Exercise: Please output the section of the listing below that opens with the line containing "next hrun => simp [hrun]" and closes with the line containing "obtain ⟨-, hmay, hena, hkind, -, hceil, htrim, hemits, hscan, -⟩", exactly and with nothing else.

Source material:
──────────────────────────────

/-- 16 Table 16-8: a chip that may emit is solo or lead, so it is no shadow. -/
theorem isShadow_of_mayEmit {s : State} (h : mayEmit s = true) : isShadow s = false := by
  have hst : (s.twn.st = 0 ∨ s.twn.st = 2) ∨ s.twn.st = 3 := by
    simpa only [mayEmit, isLead, Bool.or_eq_true, beq_iff_eq, or_assoc] using h
  have hlow : ¬ 4 ≤ s.twn.st := by omega
  simp [isShadow, hlow]

/-- 01 Table 1-1: violet is a role of set 1 of a running machine alone. -/
theorem roleEmits_violet_iff (s : State) (e : Nat) : roleEmits s e 4 = true ↔ s.tsq.run = true ∧ s.tsq.set = 1 := by
  unfold roleEmits
  split
  next hrun =>
    split
    next hset => simp [hset]
    next hset => simp [hset, hrun]
    next hset => simpa using fun _ => hset
  next hrun => simp [hrun]

/-- 01 R30: enables at their levels are low in Dark. -/
theorem EnablesRight.darkIsDark {s : State} (h : EnablesRight s) : DarkIsDark s := by
  intro hdark n hn
  rw [h n hn, ← Bool.not_eq_true, lenLevel_high_iff]
  simp [hdark]

/-- Settles O7: a high enable is a high level, which the conditions of 14 R370 give. -/
theorem enablesRightIsSafe : Obligations.EnablesRightIsSafe := by
  unfold Obligations.EnablesRightIsSafe
  intro s h
  refine ⟨h.darkIsDark, fun n hn hdrive => ?_⟩
  have hlevel : (lenLevel s n).1 = true := h n hn ▸ hdrive
  obtain ⟨-, hmay, hena, hkind, -, hceil, htrim, hemits, hscan, -⟩ := (lenLevel_high_iff s n).1 hlevel
  have hviolet : VioletOn s n → s.tsq.run = true ∧ s.tsq.set = 1 := fun ⟨_, hrole⟩ =>
    (roleEmits_violet_iff s (n / 4)).1 (hrole ▸ hemits)
  exact ⟨hceil, htrim, isShadow_of_mayEmit hmay, hena, hkind, hviolet, hscan⟩

end Sys2Proof.Machine
end

section
/-! PROOF. What a contract fault records and does, and the tick sequencer's selects (02 R57, R59, R68, 04 R118 to R120). -/

namespace Sys2Proof.Machine

/-! ### Contract faults -/

section
variable (s : State) (c code cls unit detail : Nat) (word : Option Nat)

/-- A contract fault touches the sequencer alone. -/
theorem raiseFaultAt_eq :
    raiseFaultAt s c code cls unit detail word = { s with tsq := (raiseFaultAt s c code cls unit detail word).tsq } := rfl

/-- 02 R64: cause CONTRACT of the running tick's degradation is set. -/
theorem raiseFaultAt_degr : bitAt (raiseFaultAt s c code cls unit detail word).tsq.degr 0 = true :=
  (bitAt_setBit s.tsq.degr 0 0 true).trans (if_pos rfl)

/-- Codes count from 1, and each counter saturates (04 R118). -/
theorem raiseFaultAt_fcnt (h1 : 1 ≤ code) (hlen : code ≤ s.tsq.fcnt.length) :
    lget (raiseFaultAt s c code cls unit detail word).tsq.fcnt (code - 1) 0 = min 0xFFFFFFFF (lget s.tsq.fcnt (code - 1) 0 + 1) :=
  lget_lmod_same s.tsq.fcnt (code - 1) sat32 0 (by omega)

/-- PENDING, once set, stays; classes S (2) and X (3) set it. -/
theorem raiseFaultAt_pend :
    (raiseFaultAt s c code cls unit detail word).tsq.pend = true ↔ s.tsq.pend = true ∨ 2 ≤ cls := by
  have hpend : (raiseFaultAt s c code cls unit detail word).tsq.pend = (s.tsq.pend || decide (2 ≤ cls)) := rfl
  rw [hpend, Bool.or_eq_true, decide_eq_true_iff]

/-- Class X blanks from its cycle, or from where an earlier one already does. -/
theorem raiseFaultAt_blank :
    (raiseFaultAt s c code cls unit detail word).tsq.blank =
      if cls = 3 then some (min c (s.tsq.blank.getD c)) else s.tsq.blank := rfl

end

/-- Settles O12: the fields of `raiseFaultAt`, one lemma each. -/
theorem contractFault : Obligations.ContractFault := by
  unfold Obligations.ContractFault
  intro s c code cls unit detail word h1 hlen
  refine ⟨raiseFaultAt_eq s c code cls unit detail word, raiseFaultAt_degr s c code cls unit detail word,
    raiseFaultAt_fcnt s c code cls unit detail word h1 hlen, ⟨_, rfl, rfl, rfl, rfl, rfl, rfl⟩,
    raiseFaultAt_pend s c code cls unit detail word, fun hX => ?_, fun hX => ?_, rfl, rfl, rfl, rfl⟩
  · exact ⟨_, (raiseFaultAt_blank s c code cls unit detail word).trans (if_pos hX), min_le_left _ _⟩
  · exact (raiseFaultAt_blank s c code cls unit detail word).trans (if_neg hX)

──────────────────────────────

Answer below:
  next hrun => simp [hrun]

/-- 01 R30: enables at their levels are low in Dark. -/
theorem EnablesRight.darkIsDark {s : State} (h : EnablesRight s) : DarkIsDark s := by
  intro hdark n hn
  rw [h n hn, ← Bool.not_eq_true, lenLevel_high_iff]
  simp [hdark]

/-- Settles O7: a high enable is a high level, which the conditions of 14 R370 give. -/
theorem enablesRightIsSafe : Obligations.EnablesRightIsSafe := by
  unfold Obligations.EnablesRightIsSafe
  intro s h
  refine ⟨h.darkIsDark, fun n hn hdrive => ?_⟩
  have hlevel : (lenLevel s n).1 = true := h n hn ▸ hdrive
  obtain ⟨-, hmay, hena, hkind, -, hceil, htrim, hemits, hscan, -⟩ := (lenLevel_high_iff s n).1 hlevel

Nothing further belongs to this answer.